British Priest Who Died During “the Troubles”: “I Am Only Doing God’s Will”

The paratroop brigade thought the world of him.  His friends described him as “gay, outgoing, generous and energetic.”

On February 22, 1972, Fr. Gerard Weston, chaplain with the Paratroop Regiment in Belfast, died along with six civilians when the Irish Republican Army detonated a car bomb at Aldershot, a town southwest of London.  It was the first major act of war against the British Army on English soil.

The young priest had been ordained by Archbishop Heenan in 1960, and spent his first years of priesthood as curate at St. Benedict’s Church in Hindley, Wigan, where he founded a very successful youth club.

After six years as a parish priest, he joined the British Army as an army chaplain. He served in Germany, the Persian Gulf, Kenya and Northern Ireland.

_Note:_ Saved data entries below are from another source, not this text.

/-- Words that the spec writes out in its examples decode to the commands it gives for them. -/
def Obligations.WordsOfTheSpecDecode : Prop :=
  decode 0x01000000000F0005#64 = .ok (.init 15#8 5#16) ∧
  decode 0x0400010005FF0000#64 = .ok (.setrng 1#16 5#16 0xFF0000#24) ∧
  decode 0x080000000000FFFE#64 = .ok (.rotate (-2)) ∧
  decode 0x09000100050000F0#64 = .ok (.grad 1#16 5#16 0#12 240#12) ∧
  decode 0x12000000001E6332#64 = .ok (.hsl2rgb 30#12 99#8 50#8) ∧
  decode 0x2100000000000001#64 = .ok (.rdled 1#16)

/-- R56: the byte listing of a word, most significant byte first, and that it gives the word back. -/
def Obligations.WordListsMostSignificantByteFirst : Prop :=
  ∀ w : CmdWord, wordOfBytes (wordBytes w) = some w ∧ (wordBytes w).length = 8 ∧
    ∀ k < 8, (wordBytes w)[k]? = some (w.extractLsb' (56 - 8 * k) 8)

/-- R76: DecodeSel, case by case in arithmetic on the selector. -/
def Obligations.SelectorDecodesByCases : Prop :=
  ∀ sel : BitVec 32,
    (sel.toNat ≤ 16 → decodeSel sel = { kind := .plain, f0 := (sel.toNat : Int) - 1, t0 := (sel.toNat : Int) - 1 }) ∧
    (16 < sel.toNat → sel.toNat / 256 % 256 = 2 →
      decodeSel sel = { kind := .range, f0 := ((sel.toNat / 65536 : Nat) : Int), t0 := ((sel.toNat % 256 : Nat) : Int) - 1 }) ∧
    (16 < sel.toNat → sel.toNat / 256 % 256 ≠ 2 → decodeSel sel = { kind := .malformed, f0 := 0, t0 := -1 })

/-- R77: the value of EncodeRange, and that DecodeSel gives the 0-based interval back. -/
def Obligations.EncodedRangeDecodesToItsInterval : Prop :=
  ∀ (first : BitVec 16) (last8 : BitVec 8), 1 ≤ first.toNat →
    (encodeRange first last8).toNat = (first.toNat - 1) * 65536 + 0x02 * 256 + last8.toNat ∧
    decodeSel (encodeRange first last8) =
      { kind := .range, f0 := (first.toNat : Int) - 1, t0 := (last8.toNat : Int) - 1 }

/-- R72: the two pseudo-instructions and their conditions. -/
def Obligations.PseudoInstructionsRewriteToOneCommand : Prop :=
  (∀ k color : Int, 1 ≤ k → k ≤ 16 → assemble .setidx [k, color] = assemble (.op .setsel) [k, color]) ∧
  (∀ k color : Int, k < 1 ∨ 16 < k → assemble .setidx [k, color] = none) ∧
  (∀ (first : BitVec 16) (last8 : BitVec 8) (color : Color), 1 ≤ first.toNat →
    assemble .setselr [(first.toNat : Int), (last8.toNat : Int), (color.toNat : Int)] =
      some (.setsel (encodeRange first last8) color))

/-! ## One step (spec/60_exceptions.md, spec/70_reset_and_hazards.md) -/

/-- R61, R233: a presented word that decodes to a command is run as that command, and the host's other actions stay. The word
that `withFetchWord` places is the one the next step runs (the model's convention, log entries 2 and 10). -/
def Obligations.StepRunsTheDecodedCommand : Prop :=
  (∀ (s : State) (w : CmdWord) (rest : List HostEvent) (i : Instr), s.pending = .command w :: rest → decode w = .ok i →
    step s = exec i { s with pending := rest }) ∧
  (∀ (s : State) (w : CmdWord) (i : Instr), decode w = .ok i → step (s.withFetchWord 64 w.toNat) = exec i s)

During the height of the Troubles, Father Gerry frequently went alone to the dangerous areas of Ballymurphy and Turf Lodge in Belfast, talking with local people in an effort to reduce tension. He was in great personal danger, especially when a rumor began circulating that a British soldier was operating in the area, disguised as a Roman Catholic priest. For his own safety, his commanding officer eventually ordered his withdrawal from Northern Ireland.

On February 15, 1972, he was awarded the MBE (the Most Excellent Order of the British Empire) for bravery.

Only seven days later, Father Weston drove his car to the the Officers’ Mess of the 16th Parachute Brigade in Aldershot. As he was exiting his vehicle, a huge bomb exploded—instantly killing him along with six civilians. The IRA claimed responsibility, in retaliation for the deaths of 26 civil rights protesters and bystanders in the Bogside area of Derry, in Northern Ireland, just three weeks earlier in what was called the “Bloody Sunday” attack. Public revulsion for the attack was in part responsible for the IRA’s ordering a ceasefire three months later.

Father Gerry’s last words to his parish priest at Great Crosby, Fr. Francis Danher, explaining his planned return to Northern Ireland, were, “I am only doing God’s will.”

He is buried in the churchyard at Sts. Peter and Paul Church in Crosby.